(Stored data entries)
◆ ◆ ◆ ◆ ◆ ◆ ◆

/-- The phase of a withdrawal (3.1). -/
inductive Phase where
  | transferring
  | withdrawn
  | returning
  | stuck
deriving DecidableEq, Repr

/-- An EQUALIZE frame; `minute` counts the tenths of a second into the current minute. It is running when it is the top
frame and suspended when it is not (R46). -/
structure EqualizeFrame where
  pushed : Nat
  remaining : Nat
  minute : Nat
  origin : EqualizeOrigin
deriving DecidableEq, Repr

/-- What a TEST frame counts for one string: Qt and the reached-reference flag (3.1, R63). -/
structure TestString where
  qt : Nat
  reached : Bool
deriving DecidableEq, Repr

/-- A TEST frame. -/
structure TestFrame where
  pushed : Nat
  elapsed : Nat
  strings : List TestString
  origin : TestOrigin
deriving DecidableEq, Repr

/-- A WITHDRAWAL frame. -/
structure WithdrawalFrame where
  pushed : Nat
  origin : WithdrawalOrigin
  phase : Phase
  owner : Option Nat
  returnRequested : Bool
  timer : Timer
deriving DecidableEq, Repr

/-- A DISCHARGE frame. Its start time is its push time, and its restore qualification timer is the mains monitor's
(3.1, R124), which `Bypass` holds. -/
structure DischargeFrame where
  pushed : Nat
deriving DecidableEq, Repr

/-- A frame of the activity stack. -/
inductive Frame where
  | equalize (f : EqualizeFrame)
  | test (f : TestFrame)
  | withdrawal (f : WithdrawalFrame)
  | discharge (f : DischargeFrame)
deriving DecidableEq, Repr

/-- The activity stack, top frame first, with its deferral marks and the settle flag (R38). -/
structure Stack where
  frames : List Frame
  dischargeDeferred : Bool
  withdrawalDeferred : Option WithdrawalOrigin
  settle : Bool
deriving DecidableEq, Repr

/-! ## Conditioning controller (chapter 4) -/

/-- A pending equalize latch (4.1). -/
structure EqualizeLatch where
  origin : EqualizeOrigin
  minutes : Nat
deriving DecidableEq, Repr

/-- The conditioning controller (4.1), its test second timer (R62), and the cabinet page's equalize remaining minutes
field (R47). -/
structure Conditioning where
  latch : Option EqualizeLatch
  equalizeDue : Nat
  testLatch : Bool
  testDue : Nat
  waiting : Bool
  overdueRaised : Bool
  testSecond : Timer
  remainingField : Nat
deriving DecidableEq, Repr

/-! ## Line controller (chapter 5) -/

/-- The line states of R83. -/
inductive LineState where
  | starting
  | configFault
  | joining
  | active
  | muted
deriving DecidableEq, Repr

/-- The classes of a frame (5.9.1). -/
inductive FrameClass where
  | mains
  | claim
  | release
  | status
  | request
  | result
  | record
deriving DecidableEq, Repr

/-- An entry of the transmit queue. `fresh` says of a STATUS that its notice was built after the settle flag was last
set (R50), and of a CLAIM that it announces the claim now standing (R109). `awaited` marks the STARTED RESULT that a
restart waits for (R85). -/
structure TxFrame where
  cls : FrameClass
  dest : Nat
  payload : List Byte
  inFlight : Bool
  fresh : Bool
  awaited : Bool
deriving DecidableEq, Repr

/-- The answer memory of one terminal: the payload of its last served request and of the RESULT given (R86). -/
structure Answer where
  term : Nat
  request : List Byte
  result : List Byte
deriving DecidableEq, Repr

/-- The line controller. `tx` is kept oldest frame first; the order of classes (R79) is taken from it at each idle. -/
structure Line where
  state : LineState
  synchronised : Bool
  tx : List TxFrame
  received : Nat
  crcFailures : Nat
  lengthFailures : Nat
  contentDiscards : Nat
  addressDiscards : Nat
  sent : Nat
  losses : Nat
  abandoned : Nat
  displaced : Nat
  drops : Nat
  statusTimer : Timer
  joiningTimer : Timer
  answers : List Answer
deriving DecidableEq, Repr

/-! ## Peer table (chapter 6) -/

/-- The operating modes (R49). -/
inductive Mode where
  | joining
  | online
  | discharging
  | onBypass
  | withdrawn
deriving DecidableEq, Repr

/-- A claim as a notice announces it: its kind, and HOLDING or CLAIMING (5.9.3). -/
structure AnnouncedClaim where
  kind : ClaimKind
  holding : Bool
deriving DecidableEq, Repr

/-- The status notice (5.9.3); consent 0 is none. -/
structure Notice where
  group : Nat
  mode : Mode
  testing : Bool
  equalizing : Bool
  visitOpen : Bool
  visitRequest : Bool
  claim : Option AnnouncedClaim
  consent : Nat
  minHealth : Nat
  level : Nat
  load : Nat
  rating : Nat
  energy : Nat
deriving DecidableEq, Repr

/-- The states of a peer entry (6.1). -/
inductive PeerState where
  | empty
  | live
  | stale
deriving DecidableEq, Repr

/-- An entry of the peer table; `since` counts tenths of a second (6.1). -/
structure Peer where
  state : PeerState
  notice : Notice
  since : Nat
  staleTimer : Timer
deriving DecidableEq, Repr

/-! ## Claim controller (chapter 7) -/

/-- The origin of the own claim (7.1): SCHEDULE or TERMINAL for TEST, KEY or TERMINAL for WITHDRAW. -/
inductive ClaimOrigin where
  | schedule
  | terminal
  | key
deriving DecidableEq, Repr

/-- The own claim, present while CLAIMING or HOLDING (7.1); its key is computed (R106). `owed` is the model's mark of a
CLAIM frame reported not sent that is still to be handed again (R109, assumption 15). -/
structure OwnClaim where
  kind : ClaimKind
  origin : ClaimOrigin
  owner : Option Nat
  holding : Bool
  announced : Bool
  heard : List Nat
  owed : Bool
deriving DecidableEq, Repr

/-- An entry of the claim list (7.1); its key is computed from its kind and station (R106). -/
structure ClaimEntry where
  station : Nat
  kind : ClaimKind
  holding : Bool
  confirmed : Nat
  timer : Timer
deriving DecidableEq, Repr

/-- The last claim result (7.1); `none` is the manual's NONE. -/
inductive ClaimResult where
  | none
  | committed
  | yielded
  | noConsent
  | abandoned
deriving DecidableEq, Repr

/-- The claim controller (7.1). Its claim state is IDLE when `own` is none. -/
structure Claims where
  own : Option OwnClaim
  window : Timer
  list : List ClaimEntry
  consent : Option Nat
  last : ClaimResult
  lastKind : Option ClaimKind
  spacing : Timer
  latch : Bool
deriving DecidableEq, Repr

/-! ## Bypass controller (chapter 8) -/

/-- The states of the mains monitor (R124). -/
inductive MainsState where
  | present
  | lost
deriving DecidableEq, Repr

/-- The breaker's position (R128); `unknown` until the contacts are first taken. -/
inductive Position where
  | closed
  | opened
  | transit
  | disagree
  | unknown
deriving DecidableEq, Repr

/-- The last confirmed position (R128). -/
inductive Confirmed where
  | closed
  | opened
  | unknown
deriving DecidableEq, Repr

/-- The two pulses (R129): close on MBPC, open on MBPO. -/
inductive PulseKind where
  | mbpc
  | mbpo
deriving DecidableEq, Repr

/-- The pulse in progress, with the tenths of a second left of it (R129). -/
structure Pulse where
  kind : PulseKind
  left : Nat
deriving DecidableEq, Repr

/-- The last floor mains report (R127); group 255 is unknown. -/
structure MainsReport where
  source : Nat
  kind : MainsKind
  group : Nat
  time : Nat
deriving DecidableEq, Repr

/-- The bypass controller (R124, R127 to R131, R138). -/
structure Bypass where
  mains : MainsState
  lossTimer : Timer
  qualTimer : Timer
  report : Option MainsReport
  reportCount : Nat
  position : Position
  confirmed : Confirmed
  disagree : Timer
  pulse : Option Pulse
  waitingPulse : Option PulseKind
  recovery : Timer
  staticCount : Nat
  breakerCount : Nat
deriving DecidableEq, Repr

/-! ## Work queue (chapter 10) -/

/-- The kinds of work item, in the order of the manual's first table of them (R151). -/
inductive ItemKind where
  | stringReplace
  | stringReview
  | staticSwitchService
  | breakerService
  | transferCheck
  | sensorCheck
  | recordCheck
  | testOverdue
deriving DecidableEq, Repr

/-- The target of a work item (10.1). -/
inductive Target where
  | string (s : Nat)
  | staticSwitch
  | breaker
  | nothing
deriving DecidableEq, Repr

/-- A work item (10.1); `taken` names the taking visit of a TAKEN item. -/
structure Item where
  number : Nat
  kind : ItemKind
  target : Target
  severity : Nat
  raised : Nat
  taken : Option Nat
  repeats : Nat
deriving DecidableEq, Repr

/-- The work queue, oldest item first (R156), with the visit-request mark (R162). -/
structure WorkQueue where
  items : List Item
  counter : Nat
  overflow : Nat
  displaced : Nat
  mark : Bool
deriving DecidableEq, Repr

◆ ◆ ◆ ◆ ◆ ◆ ◆

Go through the data above and tally every line that includes "from". State only the total.

2